While rainy weather and other construction-related problems have delayed the opening of many new businesses and the construction of the Town Square Plaza, work is picking up, said Kevin Smith, project coordinator for the Vacaville Redevelopment Agency.
Smith pointed out that 2-foot wide concrete borders running on either side of the Addiego buildings have been laid, and a beehive of activity will happen soon. The Town Square and plaza are the culmination of about a $5 million project, he said, noting that construction of the library cost about $3.5 million. The redevelopment agency paid roughly $1.5 million for the parking lot and the Town Square Plaza.
"The plaza is going to be a great gathering place for the public, but also an access to complement the restaurant, bakeries and Addiego buildings, and also folks using the library," Smith said. "This is a comfortable, central gathering place, kind of the heart of the community."
What sets Vacaville apart from other downtown revitalization ventures in California is the area has a lot of historic buildings the city committed to preserve, as well as provide incentives to spark private investment, he said.
Since 1982, the redevelopment agency has invested millions in downtown parking, land acquisitions and improvement projects, major street and infrastructure improvements. The redevelopment district is roughly 12 city blocks.
Even if it's a new building, it has to be constructed using certain materials and have design components to complement the history of downtown.
"It couldn't be a steel and glass three-story building," Smith said. "It needs to have natural toned finishes and so on to meet the guidelines for buildings in the downtown."

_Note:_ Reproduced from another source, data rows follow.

-- ==== Sys2Proof/Tests/Slice0.lean ====
section
/-! SUPPORT. The model's own tests: an ill-formed operand for each check of 30_encoding R86, words written out
from the spec's encodings, and one or two vectors of 95_test_vectors per instruction. Every expected value is
the spec's. -/

namespace Sys2Proof.Tests

open Sys2Proof Sys2Proof.Machine

/-! ### Configuration T (95_test_vectors, section 0) -/

def paramsT (retryMax depth : Nat) : Params where
  retryMax := retryMax
  pollIntervalUs := 10
  pldFifoDepth := depth
  vc := 0
  offCmdPktStatus := 0x74
  offGenHdr := 0x6C
  offGenPldData := 0x70
  offCmdModeCfg := 0x68
  offPckhdlCfg := 0x2C
  offPhyStatus := 0xB0
  bitCmdEmpty := 0
  bitCmdFull := 1
  bitPldWEmpty := 2
  bitPldWFull := 3
  bitPldREmpty := 4
  bitPldRFull := 5
  bitAckRqstEn := 1
  bitBtaEn := 2
  phyDirPos := 1
  phyDirWidth := 2
  dirTx := 0
  dirRx := 1
  hdrDtPos := 0
  hdrVcPos := 6
  hdrWclPos := 8
  hdrWcmPos := 16
  dt := DataTypes.standard
  btaBeforeReadHdr := false

def configT : Config := ⟨paramsT 2 64, by decide⟩

/-- Configuration T, one `INIT` done, the given answers laid down. -/
def stateT (reads : List Word) : State :=
  { State.reset with cfg := configT, initialized := true, reads := reads }

/-- What an operation shows: its trace, its result and the response bytes. -/
def seen : Host.Outcome State Fault Refusal → Option (List Event × Option Result × Memory)
  | .next t => some (t.trace, t.result, t.response)
  | .fault _ => none
  | .refused _ => none

/-- The marks and the `busy` flag after an operation. -/
def marks : Host.Outcome State Fault Refusal → Option (Bool × Option Fault × Bool × Bool)
  | .next t => some (t.initialized, t.fault, t.refused, t.busy)
  | .fault _ => none
  | .refused _ => none

/-- A present payload. -/
def pld (bs : List Nat) : PayloadArg := ⟨bs.length, some bs⟩

/-- A present response buffer of `n` bytes. -/
def rsp (n : Nat) : ResponseArg := ⟨n, some (List.replicate n 0)⟩

def noRsp : ResponseArg := ⟨0, none⟩

def desc (vc dt : Nat) (p : PayloadArg) : Descriptor := ⟨vc, dt, p, noRsp, 0⟩

/-- `H(x)`, the gated header write, with `CMD_PKT_STATUS` reading 0. -/
def evH (x : Word) : List Event := [.rd 0x74 0, .wr 0x6C x]

/-- `P(x)`, the gated payload write. -/
def evP (x : Word) : List Event := [.rd 0x74 0, .wr 0x70 x]

/-- `D(x)`, the gated response read. -/
def evD (x : Word) : List Event := [.rd 0x74 0, .rd 0x70 x]

/-- `EN`. -/
def evEn : List Event := [.rd 0x68 0, .wr 0x68 2, .rd 0x2C 0, .wr 0x2C 4]

/-- `DIS`. -/
def evDis : List Event := [.rd 0x68 2, .wr 0x68 0, .rd 0x2C 4, .wr 0x2C 0]

/-- `A`. -/
def evA : List Event := [.rd 0xB0 2, .rd 0xB0 0]

/-! ### Configurations (R8) and operands (R86) -/

theorem test_config_default_checked : Config.check (paramsT 2 64) = some configT := by decide
theorem test_config_no_retry : Config.check (paramsT 0 64) = none := by decide
theorem test_config_depth_zero : Config.check (paramsT 2 0) = none := by decide
theorem test_config_depth_too_big : Config.check (paramsT 2 65536) = none := by decide
theorem test_config_misaligned : Config.check { paramsT 2 64 with offGenHdr := 0x6E } = none := by decide
theorem test_config_same_offset : Config.check { paramsT 2 64 with offGenHdr := 0x70 } = none := by decide
theorem test_config_field_out_of_word : Config.check { paramsT 2 64 with phyDirPos := 31 } = none := by decide
theorem test_config_overlapping_fields : Config.check { paramsT 2 64 with hdrVcPos := 5 } = none := by decide
theorem test_config_directions_equal : Config.check { paramsT 2 64 with dirRx := 0 } = none := by decide
theorem test_config_direction_too_wide : Config.check { paramsT 2 64 with dirTx := 4 } = none := by decide
theorem test_config_channel_too_big : Config.check { paramsT 2 64 with vc := 4 } = none := by decide

theorem test_wf_channel : (Instr.gsw (desc 4 0x03 (pld []))).wf = false := by decide
theorem test_wf_data_type : (Instr.grd (desc 0 0x40 (pld []))).wf = false := by decide
theorem test_wf_byte : (Instr.lw (desc 0 0x29 (pld [256]))).wf = false := by decide
theorem test_wf_response_len : (Instr.send (pld []) ⟨65536, none⟩ false).wf = false := by decide
theorem test_wf_payload_len : (Instr.dsw (desc 0 0x05 ⟨2, some [1]⟩)).wf = false := by decide
theorem test_wf_response_buffer : (Instr.send (pld []) ⟨2, some [0]⟩ false).wf = false := by decide
theorem test_wf_sel : (Instr.wait 6).wf = false := by decide
theorem test_wf_reserved : (Instr.reservedOp 0).wf = false := by decide
theorem test_wf_accepts : (Instr.grd ⟨3, 63, pld [255], rsp 2, 3⟩).wf = true := by decide

/-! ### Decoding, by words written out from R70, R76, R100 and the opcode table -/

theorem test_decode_init : decodeTableWord 8 0b0000 = some .init := by decide
theorem test_decode_send : decodeTableWord 8 0b0001 = some (.send ⟨0, none⟩ ⟨0, none⟩ false) := by decide
theorem test_decode_gsw : decodeTableWord 8 0b0010 = some (.gsw ⟨0, 0, ⟨0, none⟩, ⟨0, none⟩, 0⟩) := by decide
theorem test_decode_dsw : decodeTableWord 8 0b0011 = some (.dsw ⟨0, 0, ⟨0, none⟩, ⟨0, none⟩, 0⟩) := by decide
theorem test_decode_lw : decodeTableWord 8 0b0100 = some (.lw ⟨0, 0, ⟨0, none⟩, ⟨0, none⟩, 0⟩) := by decide
theorem test_decode_grd : decodeTableWord 8 0b0101 = some (.grd ⟨0, 0, ⟨0, none⟩, ⟨0, none⟩, 0⟩) := by decide
theorem test_decode_wait : decodeTableWord 8 0b0110 = some (.wait 0) := by decide
theorem test_decode_btaen : decodeTableWord 8 0b0111 = some .btaen := by decide
theorem test_decode_btadis : decodeTableWord 8 0b1000 = some .btadis := by decide
theorem test_decode_btawait : decodeTableWord 8 0b1001 = some .btawait := by decide
theorem test_decode_reserved_first : decodeTableWord 8 0b1010 = some (.reservedOp 0) := by decide
theorem test_decode_reserved_last : decodeTableWord 8 0b1111 = some (.reservedOp 5) := by decide
theorem test_decode_wait_w_not_full : decodeTableWord 8 0b0110000 = some .waitPldWNotFull := by decide
theorem test_decode_wait_w_empty : decodeTableWord 8 0b0110001 = some .waitPldWEmpty := by decide
theorem test_decode_wait_r_full : decodeTableWord 8 0b0110010 = some .waitPldRFull := by decide
theorem test_decode_wait_r_not_empty : decodeTableWord 8 0b0110011 = some .waitPldRNotEmpty := by decide
theorem test_decode_wait_c_not_full : decodeTableWord 8 0b0110100 = some .waitCmdNotFull := by decide
theorem test_decode_wait_c_empty : decodeTableWord 8 0b0110101 = some .waitCmdEmpty := by decide
theorem test_decode_wait_illegal_sel : decodeTableWord 8 0b0110110 = some (.wait 6) := by decide
theorem test_decode_not_a_wait : decode (.hostWait 0b0101000#7) = .error .notAWaitWord := by decide
theorem test_decode_gen_sw0 :
    decodeTableWord 32 0b00000000000000000000000000000011 = some (.hdrGenSw0 0 0 0) := by decide
theorem test_decode_gen_sw1 :
    decodeTableWord 32 0b00000000000000000011011000010011 = some (.hdrGenSw1 0 0x36 0) := by decide
theorem test_decode_gen_sw2 :
    decodeTableWord 32 0b00000000111111111111111111100011 = some (.hdrGenSw2 3 0xFF 0xFF) := by decide
theorem test_decode_gen_sr0 :
    decodeTableWord 32 0b00000000000000000000000000000100 = some (.hdrGenSr0 0 0 0) := by decide
theorem test_decode_gen_sr1 :
    decodeTableWord 32 0b00000000000000000000101000010100 = some (.hdrGenSr1 0 0x0A 0) := by decide
theorem test_decode_gen_sr2 :
    decodeTableWord 32 0b00000000000000100000000100100100 = some (.hdrGenSr2 0 0x01 0x02) := by decide
theorem test_decode_dcs_sw0 :
    decodeTableWord 32 0b00000000000000000010100001000101 = some (.hdrDcsSw0 1 0x28 0) := by decide
theorem test_decode_dcs_sw1 :
    decodeTableWord 32 0b00000000000000000001000100010101 = some (.hdrDcsSw1 0 0x11 0) := by decide
theorem test_decode_dcs_read :
    decodeTableWord 32 0b00000000000000000000000000000110 = some (.hdrDcsRead 0 0 0) := by decide
theorem test_decode_set_max_ret :
    decodeTableWord 32 0b00000000000000010000000000110111 = some (.hdrSetMaxRet 0 0 1) := by decide
theorem test_decode_gen_lw :
    decodeTableWord 32 0b00000000000000010010110000101001 = some (.hdrGenLw 0 0x2C 0x01) := by decide
theorem test_decode_dcs_lw :
    decodeTableWord 32 0b00000000000000000000001100111001 = some (.hdrDcsLw 0 3 0) := by decide
theorem test_decode_pld_word :
    decodeTableWord 32 0xDDCCBBAA = some (.pldWord 0xAA 0xBB 0xCC 0xDD) := by decide
theorem test_decode_unlisted_header : decode (.header 0x01000003) = .error .unlistedHeader := by decide

/-! ### One step each, the vectors of 95_test_vectors -/

/-- V-INIT-1. -/
theorem test_init : (step (State.reset.withFetchWord 8 0x0)) =
    .next { State.reset with initialized := true, result := some .ok } := by rfl

/-- V-INIT-4: an operation before `INIT`. -/
theorem test_not_initialized : seen (step (State.reset.withFetchWord 8 0x8)) =
    some ([], some .notInitialized, []) := by decide

/-- V-WAIT-10: a match on the last permitted read. -/
theorem test_wait_last_read : seen (exec (.wait 4) (stateT [2, 0])) =
    some ([.rd 0x74 2, .slp 10, .rd 0x74 0], some .ok, []) := by decide

/-- V-WAIT-15: `sel` 6 is refused. -/
theorem test_wait_refused : marks (exec (.wait 6) (stateT [])) = some (true, none, true, false) := by decide

/-- V-WAIT-1. -/
theorem test_wait_w_not_full : seen (exec .waitPldWNotFull (stateT [0])) =
    some ([.rd 0x74 0], some .ok, []) := by decide

/-- V-WAIT-8. -/
theorem test_wait_w_empty_timeout : seen (exec .waitPldWEmpty (stateT [0, 0])) =
    some ([.rd 0x74 0, .slp 10, .rd 0x74 0], some (.timeout .pldFifoWrite), []) := by decide

/-- V-WAIT-2. -/
theorem test_wait_w_empty : seen (exec .waitPldWEmpty (stateT [4])) =
    some ([.rd 0x74 4], some .ok, []) := by decide

/-- V-WAIT-3. -/
theorem test_wait_r_full : seen (exec .waitPldRFull (stateT [0x20])) =
    some ([.rd 0x74 0x20], some .ok, []) := by decide

/-- V-WAIT-9. -/
theorem test_wait_r_full_timeout : seen (exec .waitPldRFull (stateT [0, 0])) =
    some ([.rd 0x74 0, .slp 10, .rd 0x74 0], some (.timeout .pldFifoRead), []) := by decide

/-- V-WAIT-4. -/
theorem test_wait_r_not_empty : seen (exec .waitPldRNotEmpty (stateT [0])) =
    some ([.rd 0x74 0], some .ok, []) := by decide

/-- V-WAIT-12, with a budget of one read: no sleep. -/
theorem test_wait_r_not_empty_timeout :
    seen (exec .waitPldRNotEmpty { stateT [0x10] with cfg := ⟨paramsT 1 64, by decide⟩ }) =
    some ([.rd 0x74 0x10], some (.timeout .pldFifoRead), []) := by decide

/-- V-WAIT-11: bits outside the field are ignored. -/
theorem test_wait_c_not_full : seen (exec .waitCmdNotFull (stateT [0xFFFFFFFD])) =
    some ([.rd 0x74 0xFFFFFFFD], some .ok, []) := by decide

/-- V-WAIT-6. -/
theorem test_wait_c_empty : seen (exec .waitCmdEmpty (stateT [1])) =
    some ([.rd 0x74 1], some .ok, []) := by decide

/-- V-WAIT-7. -/
theorem test_wait_c_empty_timeout : seen (exec .waitCmdEmpty (stateT [0, 0])) =
    some ([.rd 0x74 0, .slp 10, .rd 0x74 0], some (.timeout .cmdFifo), []) := by decide

/-- V-GSW-3. -/
theorem test_gsw : seen (exec (.gsw (desc 0 0x23 (pld [0x11, 0x22]))) (stateT [0])) =
    some (evH 0x00221123, some .ok, []) := by decide

/-- V-GSW-4: one past the generic limit. -/
theorem test_gsw_too_long : seen (exec (.gsw (desc 0 0x23 (pld [0x11, 0x22, 0x33]))) (stateT [0])) =
    some ([], some .invalidArgument, []) := by decide

/-- V-DSW-6. -/
theorem test_dsw : seen (exec (.dsw (desc 1 0x05 (pld [0x28]))) (stateT [0])) =
    some (evH 0x00002845, some .ok, []) := by decide

/-- V-DSW-8: the command FIFO stays full. -/
theorem test_dsw_timeout : seen (exec (.dsw (desc 0 0x05 (pld [0x29]))) (stateT [2, 2])) =
    some ([.rd 0x74 2, .slp 10, .rd 0x74 2], some (.timeout .cmdFifo), []) := by decide

/-- V-LW-4. -/
theorem test_lw : seen (exec (.lw (desc 0 0x29 (pld [0xAA, 0xBB, 0xCC, 0xDD, 0xEE]))) (stateT [0, 0, 0])) =
    some (evP 0xDDCCBBAA ++ evP 0x000000EE ++ evH 0x00000529, some .ok, []) := by decide

/-- V-LW-8: longer than the FIFO depth. -/
theorem test_lw_depth : marks (exec (.lw (desc 0 0x29 (pld (List.replicate 65 1)))) (stateT [])) =
    some (true, some .payloadExceedsFifoDepth, false, false) := by decide

/-- V-GRD-5: a partial last word. -/
theorem test_grd : seen (exec (.grd ⟨0, 0x04, pld [], rsp 5, 0b10⟩)
      (stateT [0, 0, 0, 0, 2, 0, 0, 0x44332211, 0, 0x77665555, 2, 4])) =
    some (evH 0x00000537 ++ evH 0x00000004 ++ evEn ++ evA ++ evD 0x44332211 ++ evD 0x77665555 ++ evDis,
      some .ok, [(0, 0x11), (1, 0x22), (2, 0x33), (3, 0x44), (4, 0x55)]) := by decide

/-- V-GRD-9: a phase 2 timeout still disables BTA. -/
theorem test_grd_phase2 : seen (exec (.grd ⟨0, 0x04, pld [], rsp 0, 0⟩) (stateT [0, 0, 0, 2, 2, 2, 2, 4])) =
    some (evH 0x00000004 ++ evEn ++ [.rd 0xB0 2, .rd 0xB0 2, .slp 10, .rd 0xB0 2] ++ evDis,
      some (.timeout .btaPhase2), []) := by decide

/-- V-BTA-1: a bit already set is written unchanged. -/
theorem test_btaen : seen (exec .btaen (stateT [0, 0x1C])) =
    some ([.rd 0x68 0, .wr 0x68 2, .rd 0x2C 0x1C, .wr 0x2C 0x1C], some .ok, []) := by decide

/-- V-BTA-4: other bits preserved. -/
theorem test_btadis : seen (exec .btadis (stateT [0xFFFFFFFF, 0xFFFFFFFF])) =
    some ([.rd 0x68 0xFFFFFFFF, .wr 0x68 0xFFFFFFFD, .rd 0x2C 0xFFFFFFFF, .wr 0x2C 0xFFFFFFFB],
      some .ok, []) := by decide

/-- V-BTA-5: no sleep between the phases. -/
theorem test_btawait : seen (exec .btawait (stateT [0, 2, 0])) =
    some ([.rd 0xB0 0, .slp 10, .rd 0xB0 2, .rd 0xB0 0], some .ok, []) := by decide

/-- V-BTA-9: direction values 3 and 2 end both phases. -/
theorem test_btawait_other : seen (exec .btawait (stateT [6, 4])) =
    some ([.rd 0xB0 6, .rd 0xB0 4], some .ok, []) := by decide

/-- L1-1, the source's read scenario. -/
theorem test_send_read : seen (exec (.send ⟨0, none⟩ (rsp 4) false)
      (stateT [0, 0, 0, 0, 2, 0, 0, 0x44332211, 2, 4])) =
    some (evH 0x00000437 ++ evH 0x00000004 ++ evEn ++ evA ++ evD 0x44332211 ++ evDis,
      some .ok, [(0, 0x11), (1, 0x22), (2, 0x33), (3, 0x44)]) := by decide

/-- V-SEND-10: a DCS write of two bytes. -/
theorem test_send_rejected : seen (exec (.send (pld [0x11, 0x22]) ⟨0, none⟩ true) (stateT [])) =
    some ([], some .invalidArgument, []) := by decide

/-- V-X-1. -/
theorem test_reserved : marks (exec (.reservedOp 0) (stateT [])) = some (true, none, true, false) := by decide

/-- V-X-4: the platform hangs in a `send`, and a second one overlaps it. -/
theorem test_overlap : marks ((core.run 2 { stateT [] with
      port := [.present (encode (.send ⟨0, none⟩ ⟨0, none⟩ false)) [] [],
               .present (encode (.send ⟨0, none⟩ ⟨0, none⟩ false)) [] []],
      stallAfter := some 0 })) = some (true, some .overlappingCommand, false, true) := by decide

/-- R250: reset clears the marks and emits nothing. -/
theorem test_reset : step { stateT [] with
      busy := true, fault := some .overlappingCommand, refused := true, port := [.reset] } =
    .next { stateT [] with initialized := false } := by rfl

As far as the economic impact on businesses in the historic district, investors and merchants will likely realize a "tremendous bang for the buck."
"With Vacaville, we have a concentrated area here where we can truly make a difference, and I think we have," he said.
Thus far, the city has completed the revitalization of the old Basic plant, built the popular CreekWalk, brought a library back downtown and completed the entryway project on Davis street in the summer.
"There are a lot of things going on to make it a really interesting place to be," Smith said. "It ripples out - the support of the community at large, the support of the downtown businesses and the vision, direction and support from the council to show us the way and give us the tools to make all of this happen."
Real estate agent Mary Ann Rollison handled the leasing of the building that houses Saltato's, the toy store and candy company. She is currently offering an additional 2,000 square feet for $1.50 per square foot.
Rollison said lease rates continue to climb steadily due to the rising construction costs, and the market demand for retail space.
"They're hand in hand," she said. "They're going to need to achieve a certain lease rate in order to compensate for the construction costs."
However, the owners of the older buildings will benefit from the rise in lease costs because of the new construction.
Mayor Len Augustine said he finds great pride in Vacaville's downtown.
"I've always been bullish about Vacaville, but now the downtown is particularly coming to life, we really can't say enough about all the people who invested downtown," he said.
He said he considers the architecture of the Addiego buildings magnificent, and he's sure the new library will be a boon the new businesses.
Augustine said sometimes when he's walking through the area he imagines the people who worked and shopped there in the 1800s.
"The downtown has always been special, it goes back to 1850, and even before. It was the first commercial area that we had, and it has kind of a sense of place, it just feels good to be there," he said. "I don't think we could have pictured or imagined how nice things have turned out."